Eine solche wird aber von mehreren Fraktionen favorisiert. Ausgesprochen hat das gestern GR Stefan Gleinser (NEOS): Mit einer Gastrolösung seien die 3000 Besuche binnen eines Monats möglich.

Einfach wird es für Sonnewends „Kubus“-Projekt also nicht. ÖVP, Für Innsbruck und FPÖ boykottierten die gestrige Ideenpräsentation. Und kritisierten damit die Vorgehensweise von Bürgermeister Willi. Der Vorwurf: Die Öffentlichkeit sei in die Entscheidungsfindung zu wenig eingebunden. Wenn BürgerInnen bei der Zukunft des Pavillons mitsprechen dürften, würden „ganz neue und vor allem gute Ideen“ auf den Tisch kommen, hieß es zuletzt in einer gemeinsamen Aussendung.

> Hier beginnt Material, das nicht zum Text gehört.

-- ==== Sys2Proof/Machine/RegBankCapture.lean ====
section
/-! DEFINITION. Meanings: counter and capture head of the register-bank view (spec/47_host_regbank.md section 4).
Each is the whole tick in which its view presents the operation. -/

namespace Sys2Proof.Machine

/-- `RB.WR.COUNTER` (R276). -/
def execRbWrCounter (wdata : Word) (s : State) : Host.Outcome State Fault Refusal :=
  regBankTick (.rbWrCounter wdata) (effectRbWrCounter wdata s) s

/-- `RB.RD.COUNTER` (R275). -/
def execRbRdCounter (s : State) : Host.Outcome State Fault Refusal :=
  regBankTick .rbRdCounter (effectRbRdCounter s) s

/-- `RB.WR.CAP_TIME` (R278). -/
def execRbWrCapTime (wdata : Word) (s : State) : Host.Outcome State Fault Refusal :=
  regBankTick (.rbWrCapTime wdata) (effectRbWrCapTime wdata s) s

/-- `RB.RD.CAP_TIME` (R277). -/
def execRbRdCapTime (s : State) : Host.Outcome State Fault Refusal :=
  regBankTick .rbRdCapTime (effectRbRdCapTime s) s

/-- `RB.WR.CAP_DATA` (R280). -/
def execRbWrCapData (wdata : Word) (s : State) : Host.Outcome State Fault Refusal :=
  regBankTick (.rbWrCapData wdata) (effectRbWrCapData wdata s) s

/-- `RB.RD.CAP_DATA` (R279). -/
def execRbRdCapData (s : State) : Host.Outcome State Fault Refusal :=
  regBankTick .rbRdCapData (effectRbRdCapData s) s

/-- `RB.WR.CAP_NEXT` (R281). -/
def execRbWrCapNext (wdata : Word) (s : State) : Host.Outcome State Fault Refusal :=
  regBankTick (.rbWrCapNext wdata) (effectRbWrCapNext wdata s) s

/-- `RB.RD.CAP_NEXT` (R282). -/
def execRbRdCapNext (s : State) : Host.Outcome State Fault Refusal :=
  regBankTick .rbRdCapNext (effectRbRdCapNext s) s

end Sys2Proof.Machine
end

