-- ==== Sys2Proof/Laws/PerInstr.lean ====
section
/-! SUPPORT. The per-instruction family `EncodeFollowsTable`: the key a well-formed operation is encoded
with is looked up in spec/opcode_table.json to the operation's own row, one lemma a constructor. -/

namespace Sys2Proof.Laws.EncodeFollowsTable

/-- The look-up of R120 gives the operation's own row. -/
def Statement (i : Instr) : Prop :=
  i.wellFormed = true →
    (lookUp i.view.opcodeRows (requestKey (encode i))).map OpcodeRow.mnemonic = some i.mnemonic

/-- The look-up of a reserved register-bank key, every index. -/
theorem lookUp_rbReserved : ∀ idx : BitVec 5, ReservedIndex idx →
    (lookUp rbRows ((0#1 ++ idx).setWidth 8).toNat).map OpcodeRow.mnemonic = some "RB.RD.RESERVED" ∧
    (lookUp rbRows ((1#1 ++ idx).setWidth 8).toNat).map OpcodeRow.mnemonic = some "RB.WR.RESERVED" := by
  decide


/-- The look-up of a reserved fast-bus read key, every address. -/
theorem lookUp_fbReservedRead : ∀ adr : BitVec 8, ReservedAddress adr →
    (lookUp fbRows
      ((((0#1 ++ adr).extractLsb' 8 1).setWidth 8) ++ ((0#1 ++ adr).extractLsb' 0 8)).toNat).map
        OpcodeRow.mnemonic = some "FB.RD.RESERVED" := by
  decide


/-- The look-up of a reserved fast-bus write key, every address. -/
theorem lookUp_fbReservedWrite : ∀ adr : BitVec 8, ReservedAddress adr →
    (lookUp fbRows
      ((((1#1 ++ adr).extractLsb' 8 1).setWidth 8) ++ ((1#1 ++ adr).extractLsb' 0 8)).toNat).map
        OpcodeRow.mnemonic = some "FB.WR.RESERVED" := by
  decide


theorem rbWrCounterZero (wdata : Word) : Statement (.rbWrCounterZero wdata) := fun _ =>
  show (lookUp rbRows 0x20).map OpcodeRow.mnemonic = some "RB.WR.COUNTER_ZERO" from rfl
theorem rbRdCounterZero : Statement .rbRdCounterZero := fun _ =>
  show (lookUp rbRows 0x00).map OpcodeRow.mnemonic = some "RB.RD.COUNTER_ZERO" from rfl
theorem rbWrArm (wdata : Word) : Statement (.rbWrArm wdata) := fun _ =>
  show (lookUp rbRows 0x21).map OpcodeRow.mnemonic = some "RB.WR.ARM" from rfl
theorem rbRdArm : Statement .rbRdArm := fun _ =>
  show (lookUp rbRows 0x01).map OpcodeRow.mnemonic = some "RB.RD.ARM" from rfl
theorem rbWrForce (wdata : Word) : Statement (.rbWrForce wdata) := fun _ =>
  show (lookUp rbRows 0x22).map OpcodeRow.mnemonic = some "RB.WR.FORCE" from rfl
theorem rbRdForce : Statement .rbRdForce := fun _ =>
  show (lookUp rbRows 0x02).map OpcodeRow.mnemonic = some "RB.RD.FORCE" from rfl
theorem rbWrFlushCapture (wdata : Word) : Statement (.rbWrFlushCapture wdata) := fun _ =>
  show (lookUp rbRows 0x23).map OpcodeRow.mnemonic = some "RB.WR.FLUSH_CAPTURE" from rfl
theorem rbRdFlushCapture : Statement .rbRdFlushCapture := fun _ =>
  show (lookUp rbRows 0x03).map OpcodeRow.mnemonic = some "RB.RD.FLUSH_CAPTURE" from rfl
theorem rbWrFlushSchedule (wdata : Word) : Statement (.rbWrFlushSchedule wdata) := fun _ =>
  show (lookUp rbRows 0x24).map OpcodeRow.mnemonic = some "RB.WR.FLUSH_SCHEDULE" from rfl
theorem rbRdFlushSchedule : Statement .rbRdFlushSchedule := fun _ =>
  show (lookUp rbRows 0x04).map OpcodeRow.mnemonic = some "RB.RD.FLUSH_SCHEDULE" from rfl
theorem rbWrLevel (wdata : Word) : Statement (.rbWrLevel wdata) := fun _ =>
  show (lookUp rbRows 0x25).map OpcodeRow.mnemonic = some "RB.WR.LEVEL" from rfl
theorem rbRdLevel : Statement .rbRdLevel := fun _ =>
  show (lookUp rbRows 0x05).map OpcodeRow.mnemonic = some "RB.RD.LEVEL" from rfl
theorem rbWrRisingEn (wdata : Word) : Statement (.rbWrRisingEn wdata) := fun _ =>
  show (lookUp rbRows 0x26).map OpcodeRow.mnemonic = some "RB.WR.RISING_EN" from rfl
theorem rbRdRisingEn : Statement .rbRdRisingEn := fun _ =>
  show (lookUp rbRows 0x06).map OpcodeRow.mnemonic = some "RB.RD.RISING_EN" from rfl
theorem rbWrFallingEn (wdata : Word) : Statement (.rbWrFallingEn wdata) := fun _ =>
  show (lookUp rbRows 0x27).map OpcodeRow.mnemonic = some "RB.WR.FALLING_EN" from rfl
theorem rbRdFallingEn : Statement .rbRdFallingEn := fun _ =>
  show (lookUp rbRows 0x07).map OpcodeRow.mnemonic = some "RB.RD.FALLING_EN" from rfl
theorem rbWrOutputEn (wdata : Word) : Statement (.rbWrOutputEn wdata) := fun _ =>
  show (lookUp rbRows 0x28).map OpcodeRow.mnemonic = some "RB.WR.OUTPUT_EN" from rfl
theorem rbRdOutputEn : Statement .rbRdOutputEn := fun _ =>
  show (lookUp rbRows 0x08).map OpcodeRow.mnemonic = some "RB.RD.OUTPUT_EN" from rfl
theorem rbWrCounter (wdata : Word) : Statement (.rbWrCounter wdata) := fun _ =>
  show (lookUp rbRows 0x29).map OpcodeRow.mnemonic = some "RB.WR.COUNTER" from rfl
theorem rbRdCounter : Statement .rbRdCounter := fun _ =>
  show (lookUp rbRows 0x09).map OpcodeRow.mnemonic = some "RB.RD.COUNTER" from rfl
theorem rbWrCapTime (wdata : Word) : Statement (.rbWrCapTime wdata) := fun _ =>
  show (lookUp rbRows 0x2A).map OpcodeRow.mnemonic = some "RB.WR.CAP_TIME" from rfl
theorem rbRdCapTime : Statement .rbRdCapTime := fun _ =>
  show (lookUp rbRows 0x0A).map OpcodeRow.mnemonic = some "RB.RD.CAP_TIME" from rfl
theorem rbWrCapData (wdata : Word) : Statement (.rbWrCapData wdata) := fun _ =>
  show (lookUp rbRows 0x2B).map OpcodeRow.mnemonic = some "RB.WR.CAP_DATA" from rfl
theorem rbRdCapData : Statement .rbRdCapData := fun _ =>
  show (lookUp rbRows 0x0B).map OpcodeRow.mnemonic = some "RB.RD.CAP_DATA" from rfl
theorem rbWrCapNext (wdata : Word) : Statement (.rbWrCapNext wdata) := fun _ =>
  show (lookUp rbRows 0x2C).map OpcodeRow.mnemonic = some "RB.WR.CAP_NEXT" from rfl
theorem rbRdCapNext : Statement .rbRdCapNext := fun _ =>
  show (lookUp rbRows 0x0C).map OpcodeRow.mnemonic = some "RB.RD.CAP_NEXT" from rfl
theorem rbWrSchedTime (wdata : Word) : Statement (.rbWrSchedTime wdata) := fun _ =>
  show (lookUp rbRows 0x2D).map OpcodeRow.mnemonic = some "RB.WR.SCHED_TIME" from rfl
theorem rbRdSchedTime : Statement .rbRdSchedTime := fun _ =>
  show (lookUp rbRows 0x0D).map OpcodeRow.mnemonic = some "RB.RD.SCHED_TIME" from rfl
theorem rbWrSchedData (wdata : Word) : Statement (.rbWrSchedData wdata) := fun _ =>
  show (lookUp rbRows 0x2E).map OpcodeRow.mnemonic = some "RB.WR.SCHED_DATA" from rfl
theorem rbRdSchedData : Statement .rbRdSchedData := fun _ =>
  show (lookUp rbRows 0x0E).map OpcodeRow.mnemonic = some "RB.RD.SCHED_DATA" from rfl
theorem rbWrSchedNext (wdata : Word) : Statement (.rbWrSchedNext wdata) := fun _ =>
  show (lookUp rbRows 0x2F).map OpcodeRow.mnemonic = some "RB.WR.SCHED_NEXT" from rfl
theorem rbRdSchedNext : Statement .rbRdSchedNext := fun _ =>
  show (lookUp rbRows 0x0F).map OpcodeRow.mnemonic = some "RB.RD.SCHED_NEXT" from rfl
theorem rbRdReserved (idx : BitVec 5) : Statement (.rbRdReserved idx) := fun h => (lookUp_rbReserved idx (of_decide_eq_true h)).1
theorem rbWrReserved (idx : BitVec 5) (wdata : Word) : Statement (.rbWrReserved idx wdata) := fun h => (lookUp_rbReserved idx (of_decide_eq_true h)).2
theorem fbWrCounter (wdata : Word) : Statement (.fbWrCounter wdata) := fun _ =>
  show (lookUp fbRows 0x100).map OpcodeRow.mnemonic = some "FB.WR.COUNTER" from rfl
theorem fbRdCounter : Statement .fbRdCounter := fun _ =>
  show (lookUp fbRows 0x00).map OpcodeRow.mnemonic = some "FB.RD.COUNTER" from rfl
theorem fbWrCapTime (wdata : Word) : Statement (.fbWrCapTime wdata) := fun _ =>
  show (lookUp fbRows 0x101).map OpcodeRow.mnemonic = some "FB.WR.CAP_TIME" from rfl
theorem fbRdCapTime : Statement .fbRdCapTime := fun _ =>
  show (lookUp fbRows 0x01).map OpcodeRow.mnemonic = some "FB.RD.CAP_TIME" from rfl
theorem fbWrCapData (wdata : Word) : Statement (.fbWrCapData wdata) := fun _ =>
  show (lookUp fbRows 0x102).map OpcodeRow.mnemonic = some "FB.WR.CAP_DATA" from rfl
theorem fbRdCapData : Statement .fbRdCapData := fun _ =>
  show (lookUp fbRows 0x02).map OpcodeRow.mnemonic = some "FB.RD.CAP_DATA" from rfl
theorem fbWrCapNext (wdata : Word) : Statement (.fbWrCapNext wdata) := fun _ =>
  show (lookUp fbRows 0x103).map OpcodeRow.mnemonic = some "FB.WR.CAP_NEXT" from rfl
theorem fbRdCapNext : Statement .fbRdCapNext := fun _ =>
  show (lookUp fbRows 0x03).map OpcodeRow.mnemonic = some "FB.RD.CAP_NEXT" from rfl
theorem fbWrSchedTime (wdata : Word) : Statement (.fbWrSchedTime wdata) := fun _ =>
  show (lookUp fbRows 0x104).map OpcodeRow.mnemonic = some "FB.WR.SCHED_TIME" from rfl
theorem fbRdSchedTime : Statement .fbRdSchedTime := fun _ =>
  show (lookUp fbRows 0x04).map OpcodeRow.mnemonic = some "FB.RD.SCHED_TIME" from rfl
theorem fbWrSchedData (wdata : Word) : Statement (.fbWrSchedData wdata) := fun _ =>
  show (lookUp fbRows 0x105).map OpcodeRow.mnemonic = some "FB.WR.SCHED_DATA" from rfl
theorem fbRdSchedData : Statement .fbRdSchedData := fun _ =>
  show (lookUp fbRows 0x05).map OpcodeRow.mnemonic = some "FB.RD.SCHED_DATA" from rfl
theorem fbWrSchedNext (wdata : Word) : Statement (.fbWrSchedNext wdata) := fun _ =>
  show (lookUp fbRows 0x106).map OpcodeRow.mnemonic = some "FB.WR.SCHED_NEXT" from rfl
theorem fbRdSchedNext : Statement .fbRdSchedNext := fun _ =>
  show (lookUp fbRows 0x06).map OpcodeRow.mnemonic = some "FB.RD.SCHED_NEXT" from rfl
theorem fbRdReserved (adr : BitVec 8) : Statement (.fbRdReserved adr) := fun h => lookUp_fbReservedRead adr (of_decide_eq_true h)
theorem fbWrReserved (adr : BitVec 8) (wdata : Word) : Statement (.fbWrReserved adr wdata) := fun h => lookUp_fbReservedWrite adr (of_decide_eq_true h)

end Sys2Proof.Laws.EncodeFollowsTable
end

Für eine Mehrheit braucht Sonnewend neben seinen Unterstützern auch Zuspruch von jenen, die der Ideenpräsentation gestern fern blieben. Dass es in der Diskussion aber weniger um reale Konzepte denn um politische Machtspiele geht, darf angesichts der Pattsituation zumindest angenommen werden.